Angel and The Beast
Himkyu's Present
Genre : Romance Humor
Disclaimer : SEVENTEEN's cast are owned by PLEDIS, this fic by me (Himkyu as Miyu)
.
.
.
.
.
.
Halo semuanya! Perkenalkan namaku adalah Miyu! Penulis dari ff Angel and the Beast :D Untuk mengawali tahun, Miyu telah persiapkan chapter spesial TAHUN BARU dengan membawakan karakter-karakter dalam ff ini untuk bisa ngobrol dengan kalian tentang kehidupan pribadi, masalah percintaan, atau hal-hal lain yang belum terbahas hingga ff ini tamat.
Pertanyaan sudah dikumpulkan! Dan Miyu akan menjadi narator sekaligus mc untuk kali ini sebagai pembawa cerita (dan pelerai kalau ada yang berantem nanti bhak). Siapapun yang sudah memberikan review di chapter Q/A (sudah terhapus), berhak mendapatkan kesempatan untuk dijawab pertanyaannya! Bagi yang belum sempat bertanya, kita akan kumpulkan lagi untuk sesi Q/A berikutnya di ff yang lain, ya ;)
[CERITA BERIKUT MASIH BAGIAN DARI FF , MAKA JAWABAN YANG DIBERIKAN ADALAH MURNI FIKSI BELAKA MENGIKUTI ALUR DI DALAM CERITA. APAPUN JAWABANNYA, MOHON DIKENAN DALAM HATI AGAR TIDAK ADA BASH DAN FLAME :)
Nama pengirim juga tidak disebutkan! Demi kebaikan masing-masing juga ^^ Kalian bisa check nama pengirimnya di kotak review! TERIMA KASIH]
Jeonghan mengamati seluruh ruangan dengan tatapan curiga. Kedua bola matanya tidak henti bergerak ke sana kemari pada sebuah ruangan kosong tanpa penghuni, yang menyuruhnya untuk segera datang. Ia sedari tadi terduduk, tidak melakukan apapun. Menunggu dan menunggu.
Brak
"Untuk apa kalian ikut, brngsk!" seorang laki-laki mendorong 3 pemuda lain yang sedari tadi menempel padanya. Dia tidak sudi diikuti terus.
"Aku sudah bilang! Aku juga diundang kemari!" pemuda dengan rambut ke cokelatan, berwajah agak western memaksa ingin masuk duluan. Tapi dorongan tangan Seungcheol menahannya.

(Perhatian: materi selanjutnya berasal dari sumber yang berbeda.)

-- ==== Sys2Proof/Decode.lean ====
section
/-! DEFINITION. The decoder and the encoder, both written from the selector table of rule R66 and the record formats of
rule R53, and the field view of a stored record of rule R69. -/

namespace Sys2Proof

/-! ## Bit fields of a record (R53) -/

/-- A flag as a byte with that one bit at position `n`. -/
def bitAt (b : Bool) (n : Nat) : Byte := (BitVec.ofBool b).setWidth 8 <<< n

/-- `b2` of rule R53 from its fields. -/
def packB2 (p : BitVec 4) (m n r h : Bool) : Byte :=
  (p.setWidth 8 <<< 4) ||| bitAt m 3 ||| bitAt n 2 ||| bitAt r 1 ||| bitAt h 0

/-- `b3` of rule R53 from its fields. -/
def packB3 (v e : Bool) (s : BitVec 6) : Byte := bitAt v 7 ||| bitAt e 6 ||| s.setWidth 8

/-- The E bit of a fourth byte (R57, R67). -/
def eBit (b3 : Byte) : Bool := b3.getLsbD 6

/-- The first four bytes of a record, E aside, read field by field (R53). -/
def unpackHead (b0 b1 b2 b3 : Byte) : RecHead where
  x := b0
  y := b1
  p := b2.extractLsb' 4 4
  m := b2.getLsbD 3
  n := b2.getLsbD 2
  r := b2.getLsbD 1
  h := b2.getLsbD 0
  v := b3.getLsbD 7
  s := b3.extractLsb' 0 6

/-- The first four bytes of a record with the given E bit (R53). -/
def packHead (h : RecHead) (e : Bool) : List Byte :=
  [h.x, h.y, packB2 h.p h.m h.n h.r h.h, packB3 h.v e h.s]

/-- `b4` of REC5S (R58). -/
def scaleByte (a b : BitVec 2) : Byte := (a.setWidth 8 <<< 3) ||| (b.setWidth 8 <<< 1)

/-- `b4` of the REC5A row of the table, `00u00000` (R59). DESIGN CHOICE (log entry 29): the row keeps bit 5 also where the
parameter UNIFIED_MARKER, which ENC_ANCHOR writes, is not 0x20. -/
def anchorByte (u : Bool) : Byte := bitAt u 5

/-- `b4` of REC5R (R60). -/
def relativeByte (t : Bool) : Byte := if t then Config.relMarkerPatRel else Config.relMarker

/-! ## Decoding -/

/-- Why a request is no instruction. -/
inductive DecodeError where
  /-- A selector that rule R66 does not assign (R74). -/
  | unassignedSelector (selector : Byte)
  /-- A byte list whose length is not the one its fourth byte's E bit says (R67). -/
  | recordLength (length : Nat)
  /-- A fifth byte that no record format has (R68 (g)). -/
  | fifthByte (b4 : Byte)
deriving DecidableEq, Repr

/-- The selector table of rule R66. -/
def decodeCommand (selector : Byte) (bus : OperandBus) : Except DecodeError Instr :=
  match selector.toNat with
  | 0x00 => .ok (.selectSlot bus.byte)
  | 0x01 => .ok (.encAbs bus.record)
  | 0x02 => .ok (.encExt bus.record)
  | 0x03 => .ok (.encAnchor bus.record bus.flag)
  | 0x04 => .ok (.encRel bus.record bus.anchor bus.flag)
  | 0x10 => .ok (.spawn bus.index bus.x bus.y bus.vx bus.vy)
  | 0x11 => .ok .init
  | 0x12 => .ok .patcycle
  | 0x13 => .ok (.hstep bus.index)
  | 0x14 => .ok (.vstep bus.index)
  | 0x15 => .ok .tick
  | 0x16 => .ok .emitAll
  | 0x17 => .ok .waitFrame
  | 0x18 => .ok .frame
  | 0x19 => .ok (.run bus.budget)
  | 0x20 => .ok (.regSelect bus.byte)
  | 0x21 => .ok (.regWrite bus.byte)
  | 0x22 => .ok .regRead
  | 0x23 => .ok (.selectPatternSlot bus.byte)
  | 0x24 => .ok (.uploadPattern bus.block)
  | 0x25 => .ok (.uploadPatternSeries bus.source bus.start bus.count)
  | 0x26 => .ok (.uploadPalette bus.bank bus.start bus.count)
  | 0x27 => .ok (.loadPaletteFromSource bus.source)
  | _ => .error (.unassignedSelector selector)

/-- Which five-byte format a fifth byte belongs to: bits 7:6 = 01 the relative marker, bit 5 alone or nothing the
anchor byte, bits 4:1 alone the scale byte (R53, R69). A fifth byte of 0x00 is read as REC5A, the only format that
produces it (R69; log entry 24). DESIGN CHOICE (log entry 29): bit 5 is the anchor's marker here whatever UNIFIED_MARKER
is. -/
def decodeFive (h : RecHead) (b4 : Byte) : Except DecodeError Instr :=
  if b4 &&& 0xFE#8 = 0x40#8 then .ok (.rec5r h (b4.getLsbD 0))
  else if b4 &&& 0xDF#8 = 0x00#8 then .ok (.rec5a h (b4.getLsbD 5))
  else if b4 &&& 0xE1#8 = 0x00#8 then .ok (.rec5s h (b4.extractLsb' 3 2) (b4.extractLsb' 1 2))
  else .error (.fifthByte b4)

/-- A whole record, by its length and the E bit of its fourth byte (R67). -/
def decodeRecord : List Byte → Except DecodeError Instr
  | [b0, b1, b2, b3] => if eBit b3 then .error (.recordLength 4) else .ok (.rec4 (unpackHead b0 b1 b2 b3))
  | [b0, b1, b2, b3, b4] => if eBit b3 then decodeFive (unpackHead b0 b1 b2 b3) b4 else .error (.recordLength 5)
  | bytes => .error (.recordLength bytes.length)

/-- Decoding is total: an instruction, or the name of what is wrong. -/
def decode : Request → Except DecodeError Instr
  | .command selector bus => decodeCommand selector bus
  | .record bytes => decodeRecord bytes

/-! ## Encoding -/

/-- The record with every wire at 0. -/
def SpriteRecord.zero : SpriteRecord := { SpriteRecord.default with visible := false }

/-- The operand bus with every wire group at 0, or at its empty or first value. -/
def OperandBus.zero : OperandBus where
  byte := 0x00#8
  record := SpriteRecord.zero
  anchor := SpriteRecord.zero
  flag := false
  index := 0
  x := 0x00#8
  y := 0x00#8
  vx := 0
  vy := 0
  budget := .finite 0
  block := List.replicate Config.patternBlock 0x00#8
  source := { opens := false, reads := [] }
  bank := none
  start := 0
  count := 0

/-- How an instruction is presented: its selector with its operands on the bus (R66, R75), or the record's bytes
(R53). -/
def encode : Instr → Request
  | .selectSlot s => .command 0x00#8 { OperandBus.zero with byte := s }
  | .encAbs r => .command 0x01#8 { OperandBus.zero with record := r }
  | .encExt r => .command 0x02#8 { OperandBus.zero with record := r }
  | .encAnchor r unified => .command 0x03#8 { OperandBus.zero with record := r, flag := unified }
  | .encRel r a patrel => .command 0x04#8 { OperandBus.zero with record := r, anchor := a, flag := patrel }
  | .spawn i x y vx vy => .command 0x10#8 { OperandBus.zero with index := i, x := x, y := y, vx := vx, vy := vy }
  | .init => .command 0x11#8 OperandBus.zero
  | .patcycle => .command 0x12#8 OperandBus.zero
  | .hstep i => .command 0x13#8 { OperandBus.zero with index := i }
  | .vstep i => .command 0x14#8 { OperandBus.zero with index := i }
  | .tick => .command 0x15#8 OperandBus.zero
  | .emitAll => .command 0x16#8 OperandBus.zero
  | .waitFrame => .command 0x17#8 OperandBus.zero
  | .frame => .command 0x18#8 OperandBus.zero
  | .run n => .command 0x19#8 { OperandBus.zero with budget := n }
  | .regSelect id => .command 0x20#8 { OperandBus.zero with byte := id }
  | .regWrite v => .command 0x21#8 { OperandBus.zero with byte := v }
  | .regRead => .command 0x22#8 OperandBus.zero
  | .selectPatternSlot slot => .command 0x23#8 { OperandBus.zero with byte := slot }
  | .uploadPattern block => .command 0x24#8 { OperandBus.zero with block := block }
  | .uploadPatternSeries blocks startSlot count =>
    .command 0x25#8 { OperandBus.zero with source := blocks, start := startSlot, count := count }
  | .uploadPalette bank paletteIndex length =>
    .command 0x26#8 { OperandBus.zero with bank := bank, start := paletteIndex, count := length }
  | .loadPaletteFromSource source => .command 0x27#8 { OperandBus.zero with source := source }
  | .rec4 h => .record (packHead h false)
  | .rec5s h a b => .record (packHead h true ++ [scaleByte a b])
  | .rec5a h u => .record (packHead h true ++ [anchorByte u])
  | .rec5r h t => .record (packHead h true ++ [relativeByte t])

/-- How many bits of an encoded instruction the opcode table numbers: 8 for a command's selector, 8 a byte for a record. -/
def Request.tableBits : Request → Nat
  | .command _ _ => 8
  | .record bytes => 8 * bytes.length

/-! ## The opcode table's words -/

/-- The operands a bare selector is presented with, since the table gives a command no operand bits: every wire at 0,
but for the operands whose type has no such value, which are at their first legal one (log entry 21). -/
def bareOperands (selector : Byte) : OperandBus :=
  match selector.toNat with
  | 0x03 => { OperandBus.zero with record := { SpriteRecord.zero with anchorMode := .extendedAnchor } }
  | 0x04 => { OperandBus.zero with record := { SpriteRecord.zero with anchorMode := .relativeToAnchor 0 0 } }
  | 0x10 => { OperandBus.zero with vx := 1, vy := 1 }
  | _ => OperandBus.zero

/-- The `n` bytes of a number, most significant first: the table numbers a record with `b0` on the most significant
side (R8; log entry 21). -/
def bytesOf : Nat → Nat → List Byte
  | 0, _ => []
  | n + 1, w => BitVec.ofNat 8 (w / 256 ^ n) :: bytesOf n w

/-- A four-byte word whose E bit asks for a fifth byte is followed by a byte of zeros; any other word stands as it is. -/
def completeRecord : List Byte → List Byte
  | [b0, b1, b2, b3] => if eBit b3 then [b0, b1, b2, b3, 0x00#8] else [b0, b1, b2, b3]
  | bytes => bytes

/-- The request that stands for a word of the opcode table: 8 bits are a selector, 32 or 40 bits a record. -/
def tableRequest (nbits w : Nat) : Request :=
  if nbits = 8 then .command (BitVec.ofNat 8 w) (bareOperands (BitVec.ofNat 8 w))
  else .record (completeRecord (bytesOf (nbits / 8) w))

/-- The instruction the decoder reads from a word of the opcode table. -/
def decodeTableWord (nbits w : Nat) : Option Instr :=
  match decode (tableRequest nbits w) with
  | .ok i => some i
  | .error _ => none

/-! ## The field view of a stored record (R69) -/

/-- What the fifth byte says (R69). -/
inductive FifthView where
  /-- E is 0: there is no fifth byte. -/
  | absent
  /-- Bits 7:6 are 01: a relative record. -/
  | relative (patternRelative : Bool) (dx dy : Int)
  /-- A standalone or anchor record. -/
  | plain (xscale yscale : BitVec 2) (unified : Bool)
deriving DecidableEq, Repr

/-- A record's fields as rule R69 names them. -/
structure RecordView where
  x9 : BitVec 9
  y8 : Byte
  paletteOffset : BitVec 4
  mirrorX : Bool
  mirrorY : Bool
  rotate90 : Bool
  visible : Bool
  e : Bool
  patternSlot : BitVec 6
  fifth : FifthView
deriving DecidableEq, Repr

/-- The fifth byte's view (R69). -/
def viewFifth (e : Bool) (b0 b1 b4 : Byte) : FifthView :=
  if e then
    if b4.extractLsb' 6 2 = 0b01#2 then .relative (b4.getLsbD 0) b0.toInt b1.toInt
    else .plain (b4.extractLsb' 3 2) (b4.extractLsb' 1 2) (b4.getLsbD 5)
  else .absent

/-- Decoding a record from the five stored bytes of a slot (R69); the fifth is read only when E is 1. -/
def viewRecord (b0 b1 b2 b3 b4 : Byte) : RecordView where
  x9 := (BitVec.ofBool (b2.getLsbD 0)) ++ b0
  y8 := b1
  paletteOffset := b2.extractLsb' 4 4
  mirrorX := b2.getLsbD 3
  mirrorY := b2.getLsbD 2
  rotate90 := b2.getLsbD 1
  visible := b3.getLsbD 7
  e := eBit b3
  patternSlot := b3.extractLsb' 0 6
  fifth := viewFifth (eBit b3) b0 b1 b4

end Sys2Proof
end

"AKU MAU IKUT! si tanpa nama akan terus menelponku kalau aku tidak ikut kemari! Aku tidak mau mati mudaa dibantainya!" orang kedua merengek memaksa ikut serta masuk ke dalam ruangan, masih tetap tubuhnya tak berhasil melewati pertahanan seungcheol yang menghalangi pintu dengan tangan kuatnya.
Sementara itu Mingyu hanya bisa menggeleng dengan tingkah kekanakan 3 sahabatnya. Ia masih berdiri di belakang, menunggu pertikaian yang tidak habisnya di antara daun pintu agar segera diselesaikan. Tak berapa lama, seorang pemuda lain ikut berdiri tepat di samping Mingyu.
"Kenapa mereka menghalangi jalan?" pemuda tampan itu ikut mengamati keributan tersebut, namun tetap tenang setenang Mingyu.
"Oh. Biasa. Seungcheol tidak mau diganggu kalau urusan berdua saja dengan jeonghan." Mingyu memperlihatkan monitor hp nya. "Tapi sebenarnya kita juga diundang oleh si tanpa nama, kan?"
"Ya. Aku juga diundang." Ungkap pemuda bernama Joshua itu sambil berdehem tenang. Ia kira ia sendiri yang diundang untuk menemani Jeonghan, karena itu pesan yang disampaikan. "Kau diundang untuk sebuah obrolan tahun baru bersama Jeonghan". Tidak mengungkit 4 semut-semut pembuat hama di hadapannya.
"Seungcheol! Apa yang kau lakukan?! Kau hanya membuang-buang waktuku disini!"
Mendengar sahutan Jeonghan dari dalam ruangan, Seungcheol tidak bisa menolak. Ia segera menyudahi penahanan 2 korban, dan beralih mengejar tempat duduk terdekat dengan sang Kekasih. Terlihat pemuda cantik itu berkerut alis dengan sebal karena perbuatan Seungcheol barusan. Sedangkan pacar bodohnya itu hanya menyengir lebar tanda perdamaian.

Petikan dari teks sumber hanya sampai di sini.